In the entries below, which lines run from the one containing "def State.modGroup (s" to the one containing "def State.modCtx (s"? Copy exactly those lines, ends included, and no others.

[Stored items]
▬▬▬▬▬▬▬▬▬▬
-- ==== Sys2Proof/Machine/Access.lean ====
section
/-! DEFINITION. Named access to the parts of the state, free values, address forms and the checks of an access at
issue (R119, R121, R149, R429), and reads of memory as a core sees it (R132, R155, R161). -/

namespace Sys2Proof.Machine

/-- An unconstrained value of this step; `i` tells the draws of one step apart (assumption 5). -/
def freeDbl (s : State) (i : Nat) : Dbl := Config.freeValue s.freeCtr i
/-- An unconstrained choice between outcomes (a) and (b). -/
def freeBit (s : State) (i : Nat) : Bool := (freeDbl s i).getLsbD 0

-- Parts of the state.

def State.team? (s : State) (t : Nat) : Option Team := s.teams[t]?
def State.group? (s : State) (t g : Nat) : Option Group := (s.teams[t]?).bind (fun x => x.groups[g]?)
def State.modTeam (s : State) (t : Nat) (f : Team → Team) : State := { s with teams := s.teams.modify t f }
def Team.modGroup (x : Team) (g : Nat) (f : Group → Group) : Team := { x with groups := x.groups.modify g f }
def State.modGroup (s : State) (t g : Nat) (f : Group → Group) : State := s.modTeam t (fun x => x.modGroup g f)
def State.setGroup (s : State) (t g : Nat) (x : Group) : State := s.modGroup t g (fun _ => x)
def State.core? (s : State) (c : Nat) : Option Core := s.cores[c]?
def State.modCore (s : State) (c : Nat) (f : Core → Core) : State := { s with cores := s.cores.modify c f }
def State.die? (s : State) (d : Nat) : Option Die := s.dies[d]?
def State.modDie (s : State) (d : Nat) (f : Die → Die) : State := { s with dies := s.dies.modify d f }
def State.ctx? (s : State) (c : Nat) : Option Ctx := (s.ctxs[c]?).getD none
def State.modCtx (s : State) (c : Nat) (f : Ctx → Ctx) : State := { s with ctxs := s.ctxs.modify c (Option.map f) }
def State.launch? (s : State) (n : Nat) : Option Launch := s.launches[n]?
def State.modLaunch (s : State) (n : Nat) (f : Launch → Launch) : State := { s with launches := s.launches.modify n f }
def State.modQueue (s : State) (q : Nat) (f : Queue → Queue) : State := { s with queues := s.queues.modify q f }
def State.modHost (s : State) (f : HostRegs → HostRegs) : State := { s with host := f s.host }
def State.modMem (s : State) (f : Mem → Mem) : State := { s with mem := f s.mem }
def State.modDom (s : State) (f : Dom → Dom) : State := { s with dom := f s.dom }

/-- Whether the clocks of a die run (R384, R386, R481). -/
def State.dieRuns (s : State) (d : Nat) : Bool := s.power == .d0 && (match s.die? d with | some x => !x.stopped | none => false)
/-- An event of the module while it is powered and its clocks run; in D3hot and in reset nothing moves (R384, R387). -/
def State.whenOn (s : State) (k : State) : Host.Outcome State Fault Refusal := .next (if s.power == .d0 then k else s)
/-- Logical core number over the module, die × 48 + core (R77). -/
def Team.coreIdx (x : Team) : Nat := x.die * 48 + x.core
/-- The kernel header of a team's launch. -/
def State.hdr? (s : State) (x : Team) : Option KHeader := (s.launch? x.launch).map (fun l => l.hdr)
/-- SCRATCH, BARS, ACCROWS, LCODE and SCODE of a team, zero when its launch is unknown. -/
def State.hdrNat (s : State) (x : Team) (f : KHeader → Nat) : Nat := ((s.hdr? x).map f).getD 0
/-- The teams of a cohort placement (R53); a discarded one has left it (R52, R474). -/
def State.cohortAll (s : State) (x : Team) : List Nat :=
  (List.range s.teams.length).filter (fun t => match s.teams[t]? with | some y => y.cohort == x.cohort && y.phase != .discarded | none => false)
/-- The members of a team's cohort that have not retired, by rank (R53). -/
def State.cohortOf (s : State) (x : Team) : List Nat :=
  (s.cohortAll x).filter (fun t => match s.teams[t]? with | some y => y.phase != .retired | none => false)
def State.cohort (s : State) (t : Nat) : List Nat := match s.team? t with
  | some x => s.cohortOf x
  | none => []
/-- The cohort leader's team index (R53). DESIGN CHOICE: while a discarded leader waits to be relaunched beside its cohort there
is none, and cohort barriers read as not initialised (assumption 107). -/
def State.leaderOf (s : State) (x : Team) (t : Nat) : Nat :=
  ((s.cohortAll x).find? (fun u => match s.teams[u]? with | some y => y.crank == 0 | none => false)).getD (if x.csize ≤ 1 then t else s.teams.length)
/-- The key of a context, or a key that no line carries. -/
def State.keyOf (s : State) (ctx : Nat) : KeyId := ((s.ctx? ctx).map (fun c => c.key)).getD ⟨4096, 0⟩
/-- LAUNCH number of a team (R178). -/
def State.launchNo (s : State) (x : Team) : Nat := ((s.launch? x.launch).map (fun l => l.number)).getD 0
/-- Whether a team's phase keeps it on its core. -/
def Phase.onCore (p : Phase) : Bool := p == .resident || p == .leaving || p == .stopped
/-- Whether a team has a place on its core: a killed one until its engine work has completed (R403). -/
def Team.placedOn (x : Team) : Bool := x.phase.onCore || (x.phase == .killed && x.dying == some true)

-- Scalar registers, condition bits, flags, predicates (R175).

def Group.getS (g : Group) (n : SReg) : Dbl := if n = 63 then 0 else g.s.getD n.toNat 0
def Group.setS (g : Group) (n : SReg) (v : Dbl) : Group := if n = 63 then g else { g with s := g.s.set n.toNat v }
def Group.getC (g : Group) (n : BitVec 3) : Bool := g.c.getD n.toNat false
def Group.setC (g : Group) (n : BitVec 3) (v : Bool) : Group := { g with c := g.c.set n.toNat v }
def Group.getF (g : Group) (n : Nat) : Nat := g.f.getD n 0
def Group.modF (g : Group) (n : Nat) (f : Nat → Nat) : Group := { g with f := g.f.modify n f }
def Group.getP (g : Group) (n : Nat) : BitVec 32 := if n = 7 then BitVec.allOnes 32 else g.p.getD n 0
def Group.getPm (g : Group) (n : Nat) : BitVec 32 := if n = 7 then 0 else g.pm.getD n 0
/-- A write to the lanes of a predicate; writes to p7 are discarded (R175). -/
def Group.setP (g : Group) (n : Nat) (lanes v marks : BitVec 32) : Group :=
  if n = 7 then g
  else { g with p := g.p.modify n (fun o => (o &&& ~~~lanes) ||| (v &&& lanes)),
                pm := g.pm.modify n (fun o => (o &&& ~~~lanes) ||| (marks &&& lanes)) }
/-- The scalar stream moves on to the next word. -/
def Group.advance (g : Group) : Group := { g with pc := g.pc + 4 }

/-- The focus' team and group, when both exist. -/
def State.here (s : State) : Option (Team × Group) :=
  match s.team? s.focus.team with
  | none => none
  | some t => (t.groups[s.focus.group]?).map (fun g => (t, g))
/-- Change the focus' group. -/
def State.modHere (s : State) (f : Group → Group) : State := s.modGroup s.focus.team s.focus.group f

-- Address forms.

/-- What a 64-bit address operand means (R119). -/
inductive Form where
  | global (va : Nat)
  | far (rank va : Nat)
  | bad
  deriving DecidableEq, Repr

/-- R119. -/
def formOf (a : Nat) : Form :=
  if bits a 63 49 = 0 then .global (bits a 48 0)
  else if bit a 63 && bits a 62 59 = 0 then .far (bits a 58 49) (bits a 48 0)
  else .bad

/-- Where an access goes once its address is accepted. -/
inductive Target where
  | scratch (off : Nat)
  | global (va : Nat)
  | far (rank va : Nat)
  deriving DecidableEq, Repr

/-- Code of a space as causes and records write it. -/
def Space.code : Space → Nat
  | .global => 0
  | .scratch => 1
  | .far => 2
/-- Space of a code 0 to 2. -/
def Space.ofCode (n : Nat) : Space := if n = 1 then .scratch else if n = 2 then .far else .global
/-- Default scope level of a space (R148). -/
def Space.scope : Space → Nat
  | .scratch => 1
  | .global => 4
  | .far => 5
/-- Scope level from a SCOPE field, 0 the default of the space (R148, R194). -/
def scopeOf (sp : Space) (field : Nat) : Nat := if field = 0 ∨ sp = .scratch then sp.scope else field

/-- Whether far traffic to a rank is held at the ports: the rank is unreachable, or a domain barrier runs (R380, R490). -/
def State.portHeld (s : State) (rank : Nat) : Bool := s.dom.unreachable.contains rank || s.dom.barrier != 0

/-- The far-rank check (R119, R377): none when the rank may be reached. -/
def farRank (s : State) (ctx rank : Nat) : Option Cause :=
  if !s.dom.inDom then some ⟨0x4002, rank, 1⟩
  else if rank = s.dom.rank then none
  else if !s.dom.members.any (fun m => m.rank == rank) then some ⟨0x4002, rank, 2⟩
  else if ((s.ctx? ctx).map (fun c => c.bindtag)).getD 0 = 0 then some ⟨0x4002, rank, 3⟩
  else none

/-- Address form, far rank and scratch range of one access (R119, R121). -/
def targetOf (s : State) (t : Team) (sp : Space) (a n : Nat) : Except Cause Target :=
  match sp with
  | .scratch =>
    if s.hdrNat t (·.scratch) < a + n then .error ⟨0x4003, a, s.hdrNat t (·.scratch)⟩ else .ok (.scratch a)
  | .global =>
    match formOf a with
    | .global va => .ok (.global va)
    | _ => .error ⟨0x4001, a, 0⟩
  | .far =>
    match formOf a with
    | .far r va =>
      match farRank s t.ctx r with
      | some c => .error c
      | none => if r = s.dom.rank then .ok (.global va) else .ok (.far r va)
    | _ => .error ⟨0x4001, a, 2⟩

/-- Widths that a slice operation allows, in bytes (R133). -/
def aopWidth (op w : Nat) : Bool :=
  if op ≤ 9 then w == 4 || w == 8 else if op == 11 then w == 2 else op ≤ 13 && w == 4

/-- The causes of one access that are found at issue, in the order of R429. `aop` is the slice operation of an
atomic or reduction, with whether its type is allowed. -/
def issueCheck (s : State) (t : Team) (sp : Space) (a n align : Nat) (aop : Option (Nat × Bool)) (order scope : Nat) :
    Except Cause Target :=
  match targetOf s t sp a n with
  | .error c => .error c
  | .ok tg =>
    if a % align ≠ 0 then .error ⟨0x4004, a, align⟩
    else
      match aop with
      | some (op, false) => .error ⟨0x4005, a, op * 256 + n⟩
      | _ => if sp = .far ∧ order ≠ 0 ∧ scope < 5 then .error ⟨0x4006, a, scope⟩ else .ok tg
▬▬▬▬▬▬▬▬▬▬
## [Response for this exercise]
def State.modGroup (s : State) (t g : Nat) (f : Group → Group) : State := s.modTeam t (fun x => x.modGroup g f)
def State.setGroup (s : State) (t g : Nat) (x : Group) : State := s.modGroup t g (fun _ => x)
def State.core? (s : State) (c : Nat) : Option Core := s.cores[c]?
def State.modCore (s : State) (c : Nat) (f : Core → Core) : State := { s with cores := s.cores.modify c f }
def State.die? (s : State) (d : Nat) : Option Die := s.dies[d]?
def State.modDie (s : State) (d : Nat) (f : Die → Die) : State := { s with dies := s.dies.modify d f }
def State.ctx? (s : State) (c : Nat) : Option Ctx := (s.ctxs[c]?).getD none
def State.modCtx (s : State) (c : Nat) (f : Ctx → Ctx) : State := { s with ctxs := s.ctxs.modify c (Option.map f) }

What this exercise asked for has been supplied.